A single number is required: how many lines in the entries hold the word "before".

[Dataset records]
════════════════════

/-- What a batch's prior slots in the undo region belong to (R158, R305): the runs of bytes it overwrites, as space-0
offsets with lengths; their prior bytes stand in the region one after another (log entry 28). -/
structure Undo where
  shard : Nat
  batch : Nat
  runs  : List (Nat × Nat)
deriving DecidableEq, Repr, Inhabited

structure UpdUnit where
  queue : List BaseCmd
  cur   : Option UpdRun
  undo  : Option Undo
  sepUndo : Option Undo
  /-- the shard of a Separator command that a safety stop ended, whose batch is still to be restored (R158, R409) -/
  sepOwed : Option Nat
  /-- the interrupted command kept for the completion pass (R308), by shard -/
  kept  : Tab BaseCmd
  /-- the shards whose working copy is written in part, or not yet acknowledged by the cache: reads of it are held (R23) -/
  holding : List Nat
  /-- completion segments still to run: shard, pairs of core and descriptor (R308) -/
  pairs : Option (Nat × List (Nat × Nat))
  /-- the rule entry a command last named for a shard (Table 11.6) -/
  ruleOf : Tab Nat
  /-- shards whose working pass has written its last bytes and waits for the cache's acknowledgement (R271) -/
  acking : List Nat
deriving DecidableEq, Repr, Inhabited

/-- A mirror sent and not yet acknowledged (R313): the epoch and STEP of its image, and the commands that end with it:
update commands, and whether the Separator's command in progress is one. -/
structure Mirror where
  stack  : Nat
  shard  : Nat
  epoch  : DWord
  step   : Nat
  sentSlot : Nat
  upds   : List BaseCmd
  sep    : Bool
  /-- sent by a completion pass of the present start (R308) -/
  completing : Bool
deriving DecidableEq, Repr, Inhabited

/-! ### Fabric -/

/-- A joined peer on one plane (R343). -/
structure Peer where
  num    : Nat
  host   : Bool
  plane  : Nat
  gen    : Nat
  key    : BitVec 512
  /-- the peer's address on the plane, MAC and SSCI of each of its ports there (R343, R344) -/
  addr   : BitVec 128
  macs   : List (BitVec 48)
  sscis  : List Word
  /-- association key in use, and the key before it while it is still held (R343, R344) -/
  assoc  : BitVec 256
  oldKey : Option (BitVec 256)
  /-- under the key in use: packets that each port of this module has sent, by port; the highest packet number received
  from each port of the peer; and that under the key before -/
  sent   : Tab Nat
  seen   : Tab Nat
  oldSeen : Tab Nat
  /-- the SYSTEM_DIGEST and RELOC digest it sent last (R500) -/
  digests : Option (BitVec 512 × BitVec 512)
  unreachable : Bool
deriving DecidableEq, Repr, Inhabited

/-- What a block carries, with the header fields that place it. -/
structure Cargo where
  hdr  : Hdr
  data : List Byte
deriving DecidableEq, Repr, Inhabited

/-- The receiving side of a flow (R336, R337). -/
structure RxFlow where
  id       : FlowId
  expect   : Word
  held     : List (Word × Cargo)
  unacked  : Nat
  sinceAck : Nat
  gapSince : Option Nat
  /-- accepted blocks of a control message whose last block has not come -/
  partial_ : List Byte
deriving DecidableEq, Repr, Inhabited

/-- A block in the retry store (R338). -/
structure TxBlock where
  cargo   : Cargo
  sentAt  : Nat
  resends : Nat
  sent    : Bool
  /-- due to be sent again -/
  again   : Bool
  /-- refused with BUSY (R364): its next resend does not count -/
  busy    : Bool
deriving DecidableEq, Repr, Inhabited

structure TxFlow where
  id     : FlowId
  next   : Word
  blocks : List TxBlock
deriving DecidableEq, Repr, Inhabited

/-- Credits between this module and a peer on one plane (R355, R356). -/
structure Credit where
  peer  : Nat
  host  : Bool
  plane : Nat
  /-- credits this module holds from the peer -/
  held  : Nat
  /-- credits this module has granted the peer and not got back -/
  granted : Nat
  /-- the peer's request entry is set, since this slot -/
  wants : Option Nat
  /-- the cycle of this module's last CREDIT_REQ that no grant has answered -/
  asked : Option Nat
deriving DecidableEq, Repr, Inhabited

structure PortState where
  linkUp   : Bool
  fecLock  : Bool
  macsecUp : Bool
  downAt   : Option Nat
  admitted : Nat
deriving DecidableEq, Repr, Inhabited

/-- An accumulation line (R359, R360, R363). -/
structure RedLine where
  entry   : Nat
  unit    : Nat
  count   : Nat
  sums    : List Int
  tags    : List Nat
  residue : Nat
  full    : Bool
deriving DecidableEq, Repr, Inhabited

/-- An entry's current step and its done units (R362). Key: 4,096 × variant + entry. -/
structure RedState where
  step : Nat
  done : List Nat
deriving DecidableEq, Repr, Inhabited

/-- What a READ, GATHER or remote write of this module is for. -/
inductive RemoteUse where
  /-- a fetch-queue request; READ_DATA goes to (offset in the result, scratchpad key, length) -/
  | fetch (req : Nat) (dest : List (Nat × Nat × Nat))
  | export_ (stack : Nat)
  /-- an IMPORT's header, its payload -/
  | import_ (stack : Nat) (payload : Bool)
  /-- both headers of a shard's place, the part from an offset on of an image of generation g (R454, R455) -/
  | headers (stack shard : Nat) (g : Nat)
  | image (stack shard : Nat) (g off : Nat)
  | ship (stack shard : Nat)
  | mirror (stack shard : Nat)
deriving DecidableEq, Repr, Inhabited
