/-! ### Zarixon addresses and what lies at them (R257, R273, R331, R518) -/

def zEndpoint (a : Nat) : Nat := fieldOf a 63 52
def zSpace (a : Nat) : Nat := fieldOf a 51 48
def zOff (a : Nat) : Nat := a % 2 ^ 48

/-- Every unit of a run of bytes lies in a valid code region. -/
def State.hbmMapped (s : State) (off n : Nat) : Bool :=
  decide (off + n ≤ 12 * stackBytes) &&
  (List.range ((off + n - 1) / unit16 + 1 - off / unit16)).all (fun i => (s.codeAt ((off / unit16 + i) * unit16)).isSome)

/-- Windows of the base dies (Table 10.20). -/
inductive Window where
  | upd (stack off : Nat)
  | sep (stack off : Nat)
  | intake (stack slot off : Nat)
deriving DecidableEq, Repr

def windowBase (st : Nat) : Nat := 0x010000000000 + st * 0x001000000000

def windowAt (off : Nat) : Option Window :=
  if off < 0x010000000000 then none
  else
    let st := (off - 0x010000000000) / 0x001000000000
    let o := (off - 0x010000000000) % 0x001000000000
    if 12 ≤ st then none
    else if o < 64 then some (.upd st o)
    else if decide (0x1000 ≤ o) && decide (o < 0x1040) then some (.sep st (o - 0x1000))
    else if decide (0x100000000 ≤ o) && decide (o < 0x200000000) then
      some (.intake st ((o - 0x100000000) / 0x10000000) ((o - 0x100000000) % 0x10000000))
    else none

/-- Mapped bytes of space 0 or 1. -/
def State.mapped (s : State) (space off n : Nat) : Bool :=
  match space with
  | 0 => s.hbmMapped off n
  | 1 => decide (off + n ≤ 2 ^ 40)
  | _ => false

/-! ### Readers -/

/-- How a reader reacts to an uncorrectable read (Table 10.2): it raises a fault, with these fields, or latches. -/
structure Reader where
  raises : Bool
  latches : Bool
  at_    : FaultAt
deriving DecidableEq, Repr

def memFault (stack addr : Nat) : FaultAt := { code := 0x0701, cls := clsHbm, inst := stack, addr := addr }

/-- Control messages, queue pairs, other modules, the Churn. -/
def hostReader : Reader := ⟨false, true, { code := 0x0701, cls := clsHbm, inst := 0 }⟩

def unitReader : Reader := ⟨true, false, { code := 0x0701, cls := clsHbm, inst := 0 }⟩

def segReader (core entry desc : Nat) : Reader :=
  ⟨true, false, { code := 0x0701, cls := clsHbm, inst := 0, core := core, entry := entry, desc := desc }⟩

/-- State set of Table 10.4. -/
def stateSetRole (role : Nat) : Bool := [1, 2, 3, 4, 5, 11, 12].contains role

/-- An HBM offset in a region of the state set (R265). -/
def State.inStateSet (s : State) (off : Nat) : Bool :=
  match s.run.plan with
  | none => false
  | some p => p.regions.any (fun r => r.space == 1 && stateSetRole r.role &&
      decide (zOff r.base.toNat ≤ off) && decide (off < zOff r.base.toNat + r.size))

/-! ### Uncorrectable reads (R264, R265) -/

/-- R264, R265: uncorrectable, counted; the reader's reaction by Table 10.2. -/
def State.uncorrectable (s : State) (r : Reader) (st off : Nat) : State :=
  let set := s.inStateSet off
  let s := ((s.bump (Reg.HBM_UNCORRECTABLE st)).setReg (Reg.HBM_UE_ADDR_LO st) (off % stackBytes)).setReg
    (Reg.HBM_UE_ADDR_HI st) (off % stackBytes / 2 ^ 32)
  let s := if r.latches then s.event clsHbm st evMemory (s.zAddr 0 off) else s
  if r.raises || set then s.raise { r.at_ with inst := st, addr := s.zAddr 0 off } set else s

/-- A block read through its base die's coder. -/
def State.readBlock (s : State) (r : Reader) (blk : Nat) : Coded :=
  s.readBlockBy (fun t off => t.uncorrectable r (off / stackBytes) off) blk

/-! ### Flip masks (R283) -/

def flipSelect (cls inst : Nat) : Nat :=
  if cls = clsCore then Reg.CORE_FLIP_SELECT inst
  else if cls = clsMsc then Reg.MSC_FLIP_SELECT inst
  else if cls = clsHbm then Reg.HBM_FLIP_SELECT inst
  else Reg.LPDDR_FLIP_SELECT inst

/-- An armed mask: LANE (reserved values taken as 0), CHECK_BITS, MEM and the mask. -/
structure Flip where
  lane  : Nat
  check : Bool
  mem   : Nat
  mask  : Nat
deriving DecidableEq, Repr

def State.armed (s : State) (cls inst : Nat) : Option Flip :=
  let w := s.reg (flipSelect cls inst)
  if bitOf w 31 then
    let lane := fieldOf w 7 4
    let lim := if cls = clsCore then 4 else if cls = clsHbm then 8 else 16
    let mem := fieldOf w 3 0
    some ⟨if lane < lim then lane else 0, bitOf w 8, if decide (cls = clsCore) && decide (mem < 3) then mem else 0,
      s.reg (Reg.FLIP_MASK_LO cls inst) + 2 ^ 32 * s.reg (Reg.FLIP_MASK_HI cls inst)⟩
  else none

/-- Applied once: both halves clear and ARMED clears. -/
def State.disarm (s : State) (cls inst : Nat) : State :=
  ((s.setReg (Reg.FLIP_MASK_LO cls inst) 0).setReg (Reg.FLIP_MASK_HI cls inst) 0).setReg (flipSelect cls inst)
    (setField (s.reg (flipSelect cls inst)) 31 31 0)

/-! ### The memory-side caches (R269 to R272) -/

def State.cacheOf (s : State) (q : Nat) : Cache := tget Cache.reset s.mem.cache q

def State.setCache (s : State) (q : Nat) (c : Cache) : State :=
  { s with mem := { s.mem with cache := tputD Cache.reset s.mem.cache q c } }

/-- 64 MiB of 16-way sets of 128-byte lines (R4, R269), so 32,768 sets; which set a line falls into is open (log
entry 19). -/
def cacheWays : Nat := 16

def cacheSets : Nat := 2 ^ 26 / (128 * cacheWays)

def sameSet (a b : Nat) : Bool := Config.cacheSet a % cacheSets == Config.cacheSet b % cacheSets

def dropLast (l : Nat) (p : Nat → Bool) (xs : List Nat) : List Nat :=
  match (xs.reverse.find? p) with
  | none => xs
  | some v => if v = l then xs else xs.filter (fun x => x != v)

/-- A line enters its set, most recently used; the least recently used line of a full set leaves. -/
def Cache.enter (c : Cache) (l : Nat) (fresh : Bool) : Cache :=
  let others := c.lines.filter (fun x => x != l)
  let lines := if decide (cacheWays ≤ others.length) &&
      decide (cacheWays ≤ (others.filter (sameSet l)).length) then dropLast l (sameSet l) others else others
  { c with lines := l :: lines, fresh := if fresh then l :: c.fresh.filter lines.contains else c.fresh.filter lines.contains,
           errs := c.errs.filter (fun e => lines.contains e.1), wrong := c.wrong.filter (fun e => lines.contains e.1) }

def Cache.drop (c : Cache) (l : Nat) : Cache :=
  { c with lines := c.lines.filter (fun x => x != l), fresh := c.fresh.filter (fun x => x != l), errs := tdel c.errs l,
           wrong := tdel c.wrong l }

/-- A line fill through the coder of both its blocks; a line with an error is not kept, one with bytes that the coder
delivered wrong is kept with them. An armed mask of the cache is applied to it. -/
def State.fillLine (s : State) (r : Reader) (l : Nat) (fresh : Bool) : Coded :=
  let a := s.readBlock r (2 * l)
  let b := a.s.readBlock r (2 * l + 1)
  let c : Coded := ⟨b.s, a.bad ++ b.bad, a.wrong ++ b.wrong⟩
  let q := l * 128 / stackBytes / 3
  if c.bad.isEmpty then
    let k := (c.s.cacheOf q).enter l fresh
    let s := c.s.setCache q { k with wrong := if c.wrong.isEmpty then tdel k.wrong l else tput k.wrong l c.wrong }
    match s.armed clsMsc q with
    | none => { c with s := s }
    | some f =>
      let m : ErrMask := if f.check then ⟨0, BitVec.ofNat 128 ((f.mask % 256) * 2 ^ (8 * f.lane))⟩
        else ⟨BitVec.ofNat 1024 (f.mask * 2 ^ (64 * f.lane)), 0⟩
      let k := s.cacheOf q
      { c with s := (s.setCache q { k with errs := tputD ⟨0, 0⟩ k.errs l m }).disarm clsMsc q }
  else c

════════════════════

● **TASK OUTPUT**: 2